Вот Лила поступила правильно. Он прилюдно обозвал ее идиоткой, вместо того чтобы обнять и успокоить, когда она прибежала к якобы влюбленному мужчине за утешением. Там же он, не стесняясь свидетелей, рассказал ей, что это всего лишь была месть. Ее мужу. И она, при этих же свидетелях, пообещала разорвать урода на части и скормить свиньям. Что и проделала.
А Ленс Дановер почему-то пожалел молодого и глупого, хотя он посмел угрожать не только его аспиранту, но и ему самому. Болван и есть.
Трижды болван.
Сначала поспешно женился, радуясь, что будет кому присмотреть за ребенком, пока он работает.
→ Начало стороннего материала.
/-- IMGLOAD at its target. -/
def State.imageLoad (s : State) (at_ : Word) : Except Stop State :=
  match s.imageTarget at_ with
  | .error e => .error e
  | .ok (s, r, d, t) =>
    let l := s.laneAt r
    let img := d.getD 1 0
    let limit := (d.getD 2 0).toNat
    if !(s.stateCode l == 0 || (s.gated l && !l.active)) then .ok (s.imageStatus at_ t 2 (some 0))
    else if limit < 256 then .ok (s.imageStatus at_ t 3 (some 0))
    else match s.loadImage s.cur img 4 [] with
      | .error e => .error e
      | .ok (s, ws, false) => .ok (s.imageStatus at_ t 6 (some ws.length))
      | .ok (s, h, true) =>
        let w0 := h.getD 0 0
        let n := bits w0 63 32
        if h.getD 1 0 ≠ s.mgmt.key then .ok (s.imageStatus at_ t 4 (some 4))
        else if bit w0 8 ∧ l.imgBase ≠ some (h.getD 3 0) then .ok (s.imageStatus at_ t 5 (some 4))
        else if limit < 64 * n then .ok (s.imageStatus at_ t 3 (some 4))
        else match s.loadImage s.cur (img + 256) (n - 4) [] with
          | .error e => .error e
          | .ok (s, ws, false) => .ok (s.imageStatus at_ t 6 (some (4 + ws.length)))
          | .ok (s, ws, true) =>
            let body := if bit w0 8 then (ImageBody.ofFull l.imgWords).bind (fun b => b.ofDelta ws) else ImageBody.ofFull ws
            match body with
            | none => .ok (s.imageStatus at_ t 6 (some n))
            | some b => match s.applyImage r w0 b with
              | none => .ok (s.imageStatus at_ t 6 (some n))
              | some s =>
                let s := s.cleanLane r
                let s := s.setLaneAt r { s.laneAt r with imgBase := some (h.getD 2 0), imgWords := b.full }
                .ok (s.imageStatus at_ t 1 (some n))

/-- IMGLOAD (R196, R297, R298). -/
def execImgload (a : Reg) (s : State) : Host.Outcome State Fault Refusal :=
  finish (.imgload a) (supOnly (.imgload a) s (s.imageLoad (s.s a)))

end Sys2Proof.Machine
end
Потом, не обращая внимания на разумные советы о том, как следует себя вести с молодой женой, не считая нужным ее развлекать и считая, что она и так должна на него молиться, оказался не готов к тому, что нашелся другой мужчина, готовый и развлечь и увлечь.
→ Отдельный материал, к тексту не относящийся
-- ==== Sys2Proof/Machine/LaneEvents.lean ====
section
/-! DEFINITION. Events at a lane: fetch (R59, R60), patterns that are no instruction (R70), traps that fall due (R166, R183,
R213, R326), the watchdog (R53, R210), and events at homes (R26, R215, R299, R312). -/

namespace Sys2Proof.Machine

/-! Boundaries. -/

/-- Does a stalled lane wait in an instruction that a due trap may abandon (R166, R326)? Not one that awaits a reply, a send
queue or its own matrix job. -/
def Lane.abandonable (l : Lane) : Bool :=
  l.waitJob.isNone && l.answer.isNone && l.stall != 5 && l.stall != 6

/-- Is lane `r` at a boundary at which a due trap is taken (R166, R208, R326)? A parked or gated lane is not. -/
def State.atBoundary (s : State) (r : LaneRef) : Bool :=
  let l := s.laneAt r
  s.free l && match l.run with
    | .idle | .running => true
    | .stalled => l.abandonable
    | .parked => false

/-- TRAPPC of a trap taken at a boundary: the next instruction, or 0 at an idle lane (R166). -/
def Lane.boundaryPc (l : Lane) : Word := if l.run = .idle then 0 else l.pc

/-- A job fault is taken (R42, R166): the lane parks with the job id, and the job's report is sent. -/
def State.takeJobFault (s : State) (r : LaneRef) (c : BitVec 8) (id : BitVec 32) (report : List Word) : State :=
  let s := s.withdraw r
  let pc := (s.laneAt r).boundaryPc
  let s := s.trace r 4 (word (c.toNat + bits pc 63 12 * 2 ^ 8))
  let l := (s.laneAt r).trapRegs c (id.setWidth 64) pc (s.die (dieOf r.core)).dtc
  (s.setLaneAt r { l with run := .parked }).sendReport r report

/-- JOB_FAULT_TRAP (R166): the first trap due at the lane is a job's fault, and the lane is at a boundary. -/
def execJobFaultTrap (core lane : Nat) (s : State) : Host.Outcome State Fault Refusal :=
  let r : LaneRef := ⟨core, lane⟩
  let l := s.laneAt r
  match l.due with
  | .jobFault c id rep :: rest =>
    if s.atBoundary r then .next ((s.setLaneAt r { l with due := rest }).takeJobFault r c id rep) else .next s
  | _ => .next s

/-- A notice overflow that is due is taken at a boundary (R213). -/
def State.takeNotice (s : State) (r : LaneRef) : State :=
  let l := s.laneAt r
  match l.due with
  | .notice x :: rest =>
    if s.atBoundary r then (s.setLaneAt r { l with due := rest }).takeTrapAt r Cause.notice (x.setWidth 64) l.boundaryPc else s
  | _ => s

/-! The watchdog (R53, R210). -/

/-- The effective limit of a watchdog (R53). -/
def Lane.watchLimit (l : Lane) : Nat :=
  if l.wlimit.toNat = 0 then 1 else if 2 ^ 31 ≤ l.wlimit.toNat then 2 ^ 31 - 1 else l.wlimit.toNat

/-- Does a lane count eligible cycles: an activation in progress, running or stalled, and free (R210)? -/
def State.eligible (s : State) (r : LaneRef) : Bool :=
  let l := s.laneAt r
  l.wen && s.free l && (l.run == .running || l.run == .stalled)

/-- Do the eligible cycles that pass bring COUNT of a lane to the limit (log entry 2)? -/
def State.watchDue (s : State) (r : LaneRef) : Bool :=
  s.eligible r && decide ((s.laneAt r).watchLimit ≤ (s.laneAt r).wcount.toNat + Config.cycles s.turn)

/-- The eligible cycles that pass are counted. -/
def State.watchTick (s : State) (r : LaneRef) : State :=
  if s.eligible r then
    s.setLaneAt r { s.laneAt r with wcount := (s.laneAt r).wcount + BitVec.ofNat 31 (Config.cycles s.turn) }
  else s

/-- WATCHDOG is taken: TRAPVAL is the count reached, and COUNT returns to zero. -/
def State.takeWatchdog (s : State) (r : LaneRef) : State :=
  let l := s.laneAt r
  (s.setLaneAt r { l with wcount := 0 }).takeTrapAt r Cause.watchdog (word l.watchLimit) l.pc

/-- WATCHDOG (R53); an answer or a result that is held for the lane is kept, and goes first (R106). -/
def execWatchdog (core lane : Nat) (s : State) : Host.Outcome State Fault Refusal :=
  let r : LaneRef := ⟨core, lane⟩
  if s.watchDue r && (s.laneAt r).answer.isNone && !(s.laneAt r).replied then .next (s.takeWatchdog r) else .next s

/-! Alerts (R326 to R328). -/

/-- A record of a kind is written to the management log, newest first, over the oldest of 4,096 (R345). -/
def State.logRecord (s : State) (kind : Nat) (a b : Word) : State :=
  let x := ((s.die Config.hubDie).dtc, word kind, a, b)
  { s with mgmt := { s.mgmt with log := x :: s.mgmt.log.take 4095 } }

/-- The order of the alert queue: as raised, and of one tick in ascending cause, then ascending value (R326, R328). -/
def Alert.le (a b : Alert) : Bool :=
  if a.tick = b.tick then if a.cause = b.cause then a.value.ule b.value else a.cause.ult b.cause else a.tick.ult b.tick

/-- A cause of delivery M is logged and queued for management lane 0 (R326, R345); of those that find 16 entries queued, the last in
the queue's order is discarded (R328). -/
def State.raiseAlert (s : State) (c : BitVec 8) (v : Word) : State :=
  let s := s.logRecord 1 (c.setWidth 64) v
  let q := insertBy Alert.le ⟨c, v, (s.die Config.hubDie).dtc⟩ s.mgmt.alerts
  { s with mgmt := { s.mgmt with alerts := q.take 16, ovf := s.mgmt.ovf || decide (16 < q.length) } }

/-- Does lane 0 wait in a SLEEP whose tick had passed when an alert was raised (R328)? It returns first. -/
def Lane.sleptBefore (l : Lane) (a : Alert) : Bool :=
  match l.waiting with
  | some (.sleep _ t) => l.run == .stalled && (l.s t).ult a.tick
  | _ => false

/-- May management lane 0 take an alert (R326, R328)? -/
def State.alertReady (s : State) (a : Alert) : Bool :=
  let l := s.laneAt mgmtLane0
  s.atBoundary mgmtLane0 && !l.intrap && l.due.isEmpty && !l.sleptBefore a

/-- Does lane `r` take an alert before anything else (R326, R328, R338)? -/
def State.alertDue (s : State) (r : LaneRef) : Bool :=
  s.alertFirst r && match s.mgmt.alerts with
    | a :: _ => s.alertReady a
    | [] => false

/-- The oldest alert is taken through entry 0, if that entry is valid. -/
def State.takeAlert (s : State) : State :=
  match s.mgmt.alerts with
  | [] => s
  | a :: rest =>
    if s.alertReady a then
      match s.trapHandler mgmtLane0 with
      | (s, some _) =>
        ({ s with mgmt := { s.mgmt with alerts := rest } }).takeTrapAt mgmtLane0 a.cause a.value (s.laneAt mgmtLane0).boundaryPc
      | (s, none) => s
    else s

/-- ALERT_TAKE (R326). -/
def execAlertTake (s : State) : Host.Outcome State Fault Refusal := .next s.takeAlert

/-! SLEEP's ends (R183). -/

/-- The SLEEP in which a free lane stalls, if no trap and no alert is due first (R326). -/
def State.sleeping (s : State) (r : LaneRef) : Option (Reg × Reg) :=
  let l := s.laneAt r
  match l.waiting with
  | some (.sleep d a) => if s.free l && l.run == .stalled && l.due.isEmpty && !s.alertDue r then some (d, a) else none
  | _ => none

/-- A sleep on a job, or on none, whose tick the DTC has passed. -/
def State.sleepPast (s : State) (r : LaneRef) (timer : Bool) : Option (Reg × Reg) :=
  match s.sleeping r with
  | some (d, a) =>
    let l := s.laneAt r
    if (l.s a).ult (s.die (dieOf r.core)).dtc && (((l.s d).truncate 32 == (0 : BitVec 32)) == timer) then some (d, a) else none
  | none => none

/-- PROMISE_MISSED (R183): the DTC is past the tick of a SLEEP whose job is unfinished. -/
def execPromiseMissed (core lane : Nat) (s : State) : Host.Outcome State Fault Refusal :=
  match s.sleepPast ⟨core, lane⟩ false with
  | some (d, a) => finish (.sleep d a) ({ s with cur := ⟨core, lane⟩ }.sleep d a)
  | none => .next s

/-- SLEEP_TIMER (R183): a SLEEP on job 0 returns. -/
def execSleepTimer (core lane : Nat) (s : State) : Host.Outcome State Fault Refusal :=
  match s.sleepPast ⟨core, lane⟩ true with
  | some (d, a) => finish (.sleep d a) ({ s with cur := ⟨core, lane⟩ }.sleep d a)
  | none => .next s

/-! Homes. -/

/-- A request that waits at its home is looked at again (R106, R215). -/
def State.lookAgain (s : State) (r : LaneRef) : State :=
  match (s.laneAt r).req with
  | some q =>
    let s := s.tryRequest q.pa (fun k => !k.onTag) r
    { s with parked := s.parked.filter s.isHeld }
  | none => s

/-- TRANSLATION_WALK (R299): a translated request of a partition with the space identifier has its tables walked, A and D
set, and the translation kept. Every translated access makes this step itself. -/
def execTranslationWalk (die sid : Nat) (va : Word) (kind : Access) (s : State) : Host.Outcome State Fault Refusal :=
  match s.parts.find? (fun p => p.1 != 0 && p.2.live.v && p.2.live.xv && p.2.live.sid.toNat == sid) with
  | some p => .next (s.translate die p.1 va kind).1
  | none => .next s

/-- The PCI Express port whose window holds a physical byte address (R306). -/
def pciePort (pa : Nat) : Nat := (pa - Config.pcieBase) / 2 ^ 40

/-- ZERO_LENGTH_READ_RETURN (R312): the lane's posted writes on one port are done. -/
def execZeroLengthReadReturn (core : Nat) (laneAndPort : Nat × Nat) (s : State) : Host.Outcome State Fault Refusal :=
  .next { s with pcieWrites := s.pcieWrites.filter (fun w =>
    !(w.who == ⟨core, laneAndPort.1⟩ && pciePort w.pa == laneAndPort.2)) }

/-! Fetch (R59, R60). -/

/-- A parcel of lane `r` that it has fetched ahead. -/
def Lane.aheadAt (l : Lane) (a : Word) : Option Parcel :=
  match l.ahead with
  | none => none
  | some (start, ps) =>
    let o := (a - start).toNat
    if o % 16 = 0 then ps[o / 16]? else none

/-- One parcel (R60): fetched ahead, or a 16-bit load under R27. -/
def State.fetchParcel (s : State) (r : LaneRef) (a : Word) : Except Stop (State × Nat) :=
  match (s.laneAt r).aheadAt a with
  | some p => .ok (s, p.toNat)
  | none => s.readBits r a 16 .fetch

/-- The bits of the next instruction of lane `r`: one parcel, or two where bit 0 is 1 outside inline code (R59, R69). -/
def State.fetchInstr (s : State) (r : LaneRef) : Except Stop (State × Nat) :=
  let pc := (s.laneAt r).pc
  match s.fetchParcel r pc with
  | .error (.trap s c _) => .error (.trap s c pc)
  | .error e => .error e
  | .ok (s, x) =>
    if x % 2 = 0 ∨ (s.laneAt r).inline then .ok (s, x)
    else match s.fetchParcel r (pc + 16) with
      | .error (.trap s c _) => .error (.trap s c (pc + 16))
      | .error e => .error e
      | .ok (s, y) => .ok (s, x + 65536 * y)

/-- What the lane decodes from the bits fetched (R59, R69). -/
def Lane.decode (l : Lane) (x : Nat) : Except Reject Instr :=
  if l.inline then decodeInline (x % 65536) else if x % 2 = 0 then decode16 (x % 65536) else decode32 x

/-- The parcels that a lane fetches ahead after an instruction, at most `n` (R60); a fetch that fails ends them. -/
def State.fetchAheadFrom (s : State) (r : LaneRef) (a : Word) : Nat → State × List Parcel
  | 0 => (s, [])
  | n + 1 => match s.fetchParcel r a with
    | .ok (s', x) =>
      let (s', ps) := s'.fetchAheadFrom r (a + 16) n
      (s', BitVec.ofNat 16 x :: ps)
    | .error _ => (s, [])

/-- The lane fetches ahead of its program counter as far as the machine does (R60). That the parcel at the pc is the first of the 16
that may be fetched is the model's reading (log entry 16, DEDUCED). -/
def State.prefetch (s : State) (r : LaneRef) (n : Nat) : State :=
  let l := s.laneAt r
  if l.run = .running ∧ s.free l then
    let (s, ps) := s.fetchAheadFrom r l.pc (min n 16)
    s.setLaneAt r { s.laneAt r with ahead := if ps.isEmpty then none else some (l.pc, ps) }
  else s

/-- PARCEL_FETCH_FAULT (R60): the parcel at the issuing lane's pc, or its second one, cannot be fetched. -/
def execParcelFetchFault (s : State) : Host.Outcome State Fault Refusal :=
  match s.fetchInstr s.cur with
  | .error (.trap s c v) => .next (s.takeTrap c v)
  | _ => .next s

/-- The cause of a pattern that decodes to no instruction (R70). -/
def rejectCause : Reject → BitVec 8
  | .reserved => Cause.reserved
  | .illegal | .truncated => Cause.illegal

/-- TRAPVAL for a pattern (R69, R70): a single parcel, or the 32 bits. -/
def patternValue (l : Lane) (x : Nat) : Word := word (if x % 2 = 0 ∨ l.inline then x % 65536 else x)

/-- PATTERN_NOT_AN_INSTRUCTION (R70): the issuing lane issues bits that no instruction owns. -/
def execPatternNotAnInstruction (raw : BitVec 32) (s : State) : Host.Outcome State Fault Refusal :=
  match s.lane.decode raw.toNat with
  | .error e => .next (s.takeTrap (rejectCause e) (patternValue s.lane raw.toNat))
  | .ok _ => .next s

end Sys2Proof.Machine
end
А потом еще и принял поспешное решение, не слушая оправданий и извинений. Просто избавился от проблемы, как казалось. И думал, что эта пронырливая особа в любом случае не пропадет.
И только много позже удивился, узнав, что она фактически сбежала из города. И что дамы, которых он считал ее подругами, не могут этому нарадоваться. Особенно одна. Впрочем, эта особа тоже поплатилась. Ей было обещано отрезать язык, а обещания Лила выполняла. Даже если для этого пришлось потратить уйму времени и сил.
Да, упрямством и упорством Роан явно в нее. Дановеры, сталкиваясь со слишком сложными проблемами и задачами, обычно не прут вперед, преодолевая что попало и ныряя в те области, в которых до них пока никто не плавал. Дановеры предпочитают искать обходные пути и хитрить, потому и политики из них получаются неплохие.
Интересно, куда это умение пропадает, когда дело касается семейной жизни?
Ленс Дановер грустно улыбнулся зеркалу и покачал головой.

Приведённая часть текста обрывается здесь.